TASK PROMPT:
Which lines come from the start of the records through the line that holds "by_cases h1 : a < c"? Write them out word for word.
-- DATA UNDER STUDY follows --
-- ==== Sys2Proof/Machine/Core.lean ====
section
/-! DEFINITION. The machine as the host runs it. -/

def Sys2Proof.core : Host.Core := {
  State := Sys2Proof.Machine.State
  Fault := Sys2Proof.Machine.Fault
  Refusal := Sys2Proof.Machine.Refusal
  step := Sys2Proof.Machine.step
  reset := Sys2Proof.Machine.State.reset }
end

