-- ==== Sys2Proof/Laws/Memory.lean ====
section
/-! SUPPORT. The laws of memory: read after write, and the canonical form that every write keeps. -/

namespace Sys2Proof.Machine

/-- Looking up the cell just written finds the value written. -/
@[simp] theorem Memory.lookup_write_same (m : Memory) (a : Nat) (v : Cell) :
    Memory.lookup (Memory.write m a v) a = some v := by
  induction m with
  | nil => simp [Memory.write, Memory.lookup]
  | cons x m ih =>
    obtain ⟨b, w⟩ := x
    by_cases h1 : a < b
    · simp [Memory.write, Memory.lookup, h1]
    · by_cases h2 : a = b
      · simp [Memory.write, Memory.lookup, h2]
      · simp [Memory.write, Memory.lookup, h1, h2, Ne.symm h2, ih]

/-- Writing a cell leaves the lookup of every other cell as it was. -/
theorem Memory.lookup_write_ne (m : Memory) {a b : Nat} (v : Cell) (h : b ≠ a) :
    Memory.lookup (Memory.write m a v) b = Memory.lookup m b := by
  induction m with
  | nil => simp [Memory.write, Memory.lookup, Ne.symm h]
  | cons x m ih =>
    obtain ⟨c, w⟩ := x
    by_cases h1 : a < c
    · simp [Memory.write, Memory.lookup, h1, Ne.symm h]
    · by_cases h2 : a = c
      · subst h2; simp [Memory.write, Memory.lookup, Ne.symm h]
      · simp [Memory.write, Memory.lookup, h1, h2, ih]

/-- Reading the cell just written gives the value written (R54). -/
@[simp] theorem Memory.read_write_same (m : Memory) (a : Nat) (v : Cell) :
    Memory.read (Memory.write m a v) a = v := by
  simp [Memory.read]

/-- Writing a cell leaves what every other cell reads as (R54). -/
theorem Memory.read_write_ne (m : Memory) {a b : Nat} (v : Cell) (h : b ≠ a) :
    Memory.read (Memory.write m a v) b = Memory.read m b := by
  simp [Memory.read, Memory.lookup_write_ne m v h]

/-- A listed index after a write was listed before or is the one written. -/
theorem Memory.mem_write (m : Memory) (a : Nat) (v : Cell) (x : Nat × Cell)
    (h : x ∈ Memory.write m a v) : x = (a, v) ∨ x ∈ m := by
  induction m with
  | nil => simpa [Memory.write] using h
  | cons y m ih =>
    obtain ⟨b, w⟩ := y
    by_cases h1 : a < b
    · simpa [Memory.write, h1] using h
    · by_cases h2 : a = b
      · simp [Memory.write, h2] at h
        rcases h with h | h
        · exact .inl (h2 ▸ h)
        · exact .inr (List.mem_cons_of_mem _ h)
      · simp [Memory.write, h1, h2] at h
        rcases h with h | h
        · exact .inr (h ▸ List.mem_cons_self)
        · exact (ih h).imp id (List.mem_cons_of_mem _)

/-- Every write keeps the canonical form. -/
theorem Memory.write_wf (m : Memory) (a : Nat) (v : Cell) (h : Memory.wf m) :
    Memory.wf (Memory.write m a v) := by
  induction m with
  | nil => simp [Memory.write]
  | cons x m ih =>
    obtain ⟨b, w⟩ := x
    obtain ⟨hb, hm⟩ := List.pairwise_cons.mp h
    by_cases h1 : a < b
    · simp only [Memory.write, h1, if_true]
      refine List.pairwise_cons.mpr ⟨fun y hy => ?_, h⟩
      rcases List.mem_cons.mp hy with rfl | hy
      · exact h1
      · exact Nat.lt_trans h1 (hb y hy)
    · by_cases h2 : a = b
      · subst h2
        simp only [Memory.write, Nat.lt_irrefl, if_false, if_true]
        exact List.pairwise_cons.mpr ⟨hb, hm⟩
      · simp only [Memory.write, h1, h2, if_false]
        refine List.pairwise_cons.mpr ⟨fun y hy => ?_, ih hm⟩
        rcases Memory.mem_write m a v y hy with rfl | hy
        · show b < a
          omega
        · exact hb y hy

/-- Reading the cell of the state just written gives the value written. -/
@[simp] theorem State.cell_setCell_same (s : State) (a : Nat) (v : Cell) :
    (s.setCell a v).cell a = v := by
  simp [State.cell]

/-- Writing a cell of the state leaves every other cell as it was. -/
theorem State.cell_setCell_ne (s : State) {a b : Nat} (v : Cell) (h : b ≠ a) :
    (s.setCell a v).cell b = s.cell b := by
  simp [State.cell, Memory.read_write_ne s.mem v h]

/-- The memory right after reset is in canonical form. -/
theorem reset_mem_wf : Memory.wf State.reset.mem := List.Pairwise.nil

end Sys2Proof.Machine
end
-- DATA UNDER STUDY concluded --
OUTPUT OF THE TASK:
-- ==== Sys2Proof/Machine/Core.lean ====
section
/-! DEFINITION. The machine as the host runs it. -/

def Sys2Proof.core : Host.Core := {
  State := Sys2Proof.Machine.State
  Fault := Sys2Proof.Machine.Fault
  Refusal := Sys2Proof.Machine.Refusal
  step := Sys2Proof.Machine.step
  reset := Sys2Proof.Machine.State.reset }
end

-- ==== Sys2Proof/Laws/Memory.lean ====
section
/-! SUPPORT. The laws of memory: read after write, and the canonical form that every write keeps. -/

namespace Sys2Proof.Machine

/-- Looking up the cell just written finds the value written. -/
@[simp] theorem Memory.lookup_write_same (m : Memory) (a : Nat) (v : Cell) :
    Memory.lookup (Memory.write m a v) a = some v := by
  induction m with
  | nil => simp [Memory.write, Memory.lookup]
  | cons x m ih =>
    obtain ⟨b, w⟩ := x
    by_cases h1 : a < b
    · simp [Memory.write, Memory.lookup, h1]
    · by_cases h2 : a = b
      · simp [Memory.write, Memory.lookup, h2]
      · simp [Memory.write, Memory.lookup, h1, h2, Ne.symm h2, ih]

/-- Writing a cell leaves the lookup of every other cell as it was. -/
theorem Memory.lookup_write_ne (m : Memory) {a b : Nat} (v : Cell) (h : b ≠ a) :
    Memory.lookup (Memory.write m a v) b = Memory.lookup m b := by
  induction m with
  | nil => simp [Memory.write, Memory.lookup, Ne.symm h]
  | cons x m ih =>
    obtain ⟨c, w⟩ := x
    by_cases h1 : a < c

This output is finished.